Renée Groeneveld

Personal information
- Full name: Renée Joanne Groeneveld
- Nationality: Dutch
- Born: 21 September 1986 (age 39) Haarlem
- Height: 1.67 m (5.5 ft)

Sport

Sailing career
- Class(es): Yngling Elliott 6m
- Club: Haarlemsche Jachtclub, Haarlem

Medal record
European Championships
| Silver medal – second place | 2009 Middelfart | Yngling |
| Bronze medal – third place | 2008 Blanes | Yngling |

= Renee Groeneveld =

Dutch sailor (born 1986)

Renée Groeneveld (born 21 September 1986 in Haarlem) is a sailor from the Netherlands. Groeneveld represented her country at the 2012 Summer Olympics in Weymouth.
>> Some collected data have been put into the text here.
-- ==== Sys2Proof/Laws/Fence.lean ====
section
/-! SUPPORT. For each operation of Machine/Fence.lean one lemma: which pieces of the state it can change, and that it keeps the
invariant of Safety.lean. -/

set_option Elab.async false

namespace Sys2Proof.Machine

theorem State.badAccess_within (s : State) (a1) (a2) :
    Within { trcCfg := true, irq := true, pba := true, ledger := true, events := true, trc := true, outs := true } s (State.badAccess s a1 a2) := by
  unfold State.badAccess
  refine Within.app (State.emit_within _ _) rfl ?_
  refine Within.app (State.rec__within _ _ _ _ _ _) rfl ?_
  exact Within.refl _ _

theorem State.sendTree_within (s : State) (a1) (a2) :
    Within { rtrTx := true } s (State.sendTree s a1 a2) := by
  unfold State.sendTree
  refine Within.app (State.sendPkt_within _ _ _ _ _ _) rfl ?_
  exact Within.refl _ _

theorem State.setBc_within (s : State) (a1) (a2) :
    Within { fnc := true } s (State.setBc s a1 a2) := by
  unfold State.setBc
  refine Within.ite ?_ ?_
  · with_reducible (apply Within.upd <;> try first | exact .inl rfl | exact .inr rfl | exact id | assumption | exact Within.refl _ _)
  with_reducible (apply Within.upd <;> try first | exact .inl rfl | exact .inr rfl | exact id | assumption | exact Within.refl _ _)

theorem State.invEnd_within (s : State) (a1) :
    Within { xinv := true } s (State.invEnd s a1) := by
  unfold State.invEnd
  with_reducible (apply Within.upd <;> try first | exact .inl rfl | exact .inr rfl | exact id | assumption | exact Within.refl _ _)

theorem State.bcTry_within (s : State) (a1) :
    Within { fnc := true, xinv := true, rtrTx := true } s (State.bcTry s a1) := by
  unfold State.bcTry
  extract_lets +onlyGivenNames x
  clear_value x
  refine Within.ite ?_ ?_
  · exact Within.refl _ _
  extract_lets +onlyGivenNames x
  clear_value x
  extract_lets +onlyGivenNames x
  refine Within.cut (x := x) ?_ ?_ <;> [(unfold x; clear x); (obtain ⟨y, e⟩ := named x; rewrite [← e]; clear e x; intro _)]
  · refine Within.app (State.setBc_within _ _ _) rfl ?_
    exact Within.refl _ _
  refine Within.ite ?_ ?_
  · refine Within.ite ?_ ?_
    · refine Within.ite ?_ ?_
      · refine Within.app (State.invEnd_within _ _) rfl ?_
        assumption
      assumption
    refine Within.app (State.sendTree_within _ _ _) rfl ?_
    assumption
  refine Within.app (State.sendTree_within _ _ _) rfl ?_
  assumption

theorem State.bcStart_within (s : State) (a1) (a2) (a3) :
    Within { fnc := true, xlts := true, xinv := true, rtrTx := true, pors := true } s (State.bcStart s a1 a2 a3) := by
  unfold State.bcStart
  extract_lets +onlyGivenNames x
  clear_value x
  extract_lets +onlyGivenNames x
  refine Within.cut (x := x) ?_ ?_ <;> [(unfold x; clear x); (obtain ⟨y, e⟩ := named x; rewrite [← e]; clear e x; intro _)]
  · refine Within.foldl (fun _ _ => ?_) ?_
    · refine Within.app (State.sendTree_within _ _ _) rfl ?_
      exact Within.refl _ _
    exact Within.refl _ _
  extract_lets +onlyGivenNames x
  clear_value x
  extract_lets +onlyGivenNames x
  refine Within.cut (x := x) ?_ ?_ <;> [(unfold x; clear x); (obtain ⟨y, e⟩ := named x; rewrite [← e]; clear e x; intro _)]
  · refine Within.app (State.xltInvalidate_within _ _ _ _) rfl ?_
    assumption
  refine Within.app (State.bcTry_within _ _) rfl ?_
  refine Within.app (State.setBc_within _ _ _) rfl ?_
  assumption

theorem State.bcRequest_within (s : State) (a1) (a2) :
    Within { fnc := true, xlts := true, xinv := true, rtrTx := true, pors := true } s (State.bcRequest s a1 a2) := by
  unfold State.bcRequest
  extract_lets +onlyGivenNames x
  clear_value x
  refine Within.ite ?_ ?_
  · refine Within.ite ?_ ?_
    · with_reducible (apply Within.upd <;> try first | exact .inl rfl | exact .inr rfl | exact id | assumption | exact Within.refl _ _)
    refine Within.app (State.sendTree_within _ _ _) rfl ?_
    exact Within.refl _ _
  extract_lets +onlyGivenNames x
  clear_value x
  extract_lets +onlyGivenNames x
  refine Within.cut (x := x) ?_ ?_ <;> [(unfold x; clear x); (obtain ⟨y, e⟩ := named x; rewrite [← e]; clear e x; intro _)]
  · refine Within.ite ?_ ?_
    · with_reducible (apply Within.upd <;> try first | exact .inl rfl | exact .inr rfl | exact id | assumption | exact Within.refl _ _)
    exact Within.refl _ _
  refine Within.app (State.bcStart_within _ _ _ _) rfl ?_
  refine Within.app (State.setBc_within _ _ _) rfl ?_
  assumption

theorem State.bcAsk_within (s : State) :
    Within { fnc := true, xlts := true, xinv := true, rtrTx := true, pors := true } s (State.bcAsk s) := by
  unfold State.bcAsk
  extract_lets +onlyGivenNames x
  clear_value x
  refine Within.ite ?_ ?_
  · refine Within.app (State.bcRequest_within _ _ _) rfl ?_
    exact Within.refl _ _
  refine Within.app (State.sendTree_within _ _ _) rfl ?_
  exact Within.refl _ _

theorem State.ctxWrite_within (s : State) (a1) (a2) (a3) :
    Within { csr := true, trcCfg := true, xlts := true, pors := true } s (State.ctxWrite s a1 a2 a3) := by
  unfold State.ctxWrite
  extract_lets +onlyGivenNames x
  clear_value x
  extract_lets +onlyGivenNames x
  clear_value x
  refine Within.ite ?_ ?_
  · exact Within.refl _ _
  refine Within.app (State.xltDropCtx_within _ _) rfl ?_
  refine Within.app (State.csrPut_within _ _ _) rfl ?_
  exact Within.refl _ _

theorem State.setTree_within (s : State) (a1) (a2) :
    Within { fnc := true } s (State.setTree s a1 a2) := by
  unfold State.setTree
  refine Within.ite ?_ ?_
  · with_reducible (apply Within.upd <;> try first | exact .inl rfl | exact .inr rfl | exact id | assumption | exact Within.refl _ _)
  with_reducible (apply Within.upd <;> try first | exact .inl rfl | exact .inr rfl | exact id | assumption | exact Within.refl _ _)

theorem State.modFence_within (s : State) (a1) (a2) :
    Within { fnc := true } s (State.modFence s a1 a2) := by
  unfold State.modFence
  with_reducible (apply Within.upd <;> try first | exact .inl rfl | exact .inr rfl | exact id | assumption | exact Within.refl _ _)

theorem State.fenceGone_within (s : State) (a1) :
    Within { fnc := true } s (State.fenceGone s a1) := by
  unfold State.fenceGone
  extract_lets +onlyGivenNames x
  clear_value x
  extract_lets +onlyGivenNames x
  clear_value x
  with_reducible (apply Within.upd <;> try first | exact .inl rfl | exact .inr rfl | exact id | assumption | exact Within.refl _ _)

theorem State.fenceEnd_within (s : State) (a1) (a2) :
    Within { fnc := true, outs := true } s (State.fenceEnd s a1 a2) := by
  unfold State.fenceEnd
  extract_lets +onlyGivenNames x
  refine Within.cut (x := x) ?_ ?_ <;> [(unfold x; clear x); (obtain ⟨y, e⟩ := named x; rewrite [← e]; clear e x; intro _)]
  · refine Within.app (State.fenceGone_within _ _) rfl ?_
    exact Within.refl _ _
  refine Within.ite ?_ ?_
  · assumption
  extract_lets +onlyGivenNames x
  clear_value x
  extract_lets +onlyGivenNames x
  refine Within.cut (x := x) ?_ ?_ <;> [(unfold x; clear x); (obtain ⟨y, e⟩ := named x; rewrite [← e]; clear e x; intro _)]
  · with_reducible (apply Within.upd <;> try first | exact .inl rfl | exact .inr rfl | exact id | assumption | exact Within.refl _ _)
  refine Within.ite ?_ ?_
  · assumption
  refine Within.app (State.emit_within _ _) rfl ?_
  assumption

theorem State.fenceOut_within (s : State) (a1) (a2) (a3) :
    Within { fnc := true, outs := true } s (State.fenceOut s a1 a2 a3) := by
  unfold State.fenceOut
  refine Within.ite ?_ ?_
  · refine Within.app (State.modFence_within _ _ _) rfl ?_
    exact Within.refl _ _
  refine Within.app (State.fenceEnd_within _ _ _) rfl ?_
  exact Within.refl _ _

theorem State.downdraft_within (s : State) (a1) (a2) (a3) :
    Within { lse := true, fnc := true, xlts := true, rtrTx := true, pors := true, outs := true } s (State.downdraft s a1 a2 a3) := by
  unfold State.downdraft
  extract_lets +onlyGivenNames x
  clear_value x
  extract_lets +onlyGivenNames x
  clear_value x
  extract_lets +onlyGivenNames x
  refine Within.cut (x := x) ?_ ?_ <;> [(unfold x; clear x); (obtain ⟨y, e⟩ := named x; rewrite [← e]; clear e x; intro _)]
  · refine Within.foldl (fun _ _ => ?_) ?_
    · refine Within.app (State.sendTree_within _ _ _) rfl ?_
      exact Within.refl _ _
    exact Within.refl _ _
  extract_lets +onlyGivenNames x
  clear_value x
  extract_lets +onlyGivenNames x
  refine Within.cut (x := x) ?_ ?_ <;> [(unfold x; clear x); (obtain ⟨y, e⟩ := named x; rewrite [← e]; clear e x; intro _)]
  · refine Within.app (State.setTree_within _ _ _) rfl ?_
    assumption
  split
  refine Within.foldl (fun _ _ => ?_) ?_
  · refine Within.app (State.fenceOut_within _ _ _ _) rfl ?_
    exact Within.refl _ _
  refine WithinP.eq (by assumption) ?_
  refine WithinP.ite ?_ ?_
  · dsimp -zeta only
    refine WithinP.mk ?_
    refine Within.app (State.xltDropBbm_within _ _) rfl ?_
    refine WithinP.snd (State.reqAdvance_within _) rfl ?_
    assumption
  refine WithinP.mk ?_
  assumption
With fellow crew members Annemieke Bes and Marcelien Bos-de Koning, Groeneveld as helmsman took 8th place in the Elliott 6m match race event.

==Sailing career==
In 2007 a team was formed of nine sailors, among them were Mandy Mulder, Annemieke Bes, Merel Witteveen, Renée Groeneveld, Marije Faber, Marije Kampen and Brechtje van der Werf), that aimed to qualify for the Olympics in the Yngling class. Groeneveld did not maka the 2008 selection but made a comeback for the 2012 Games.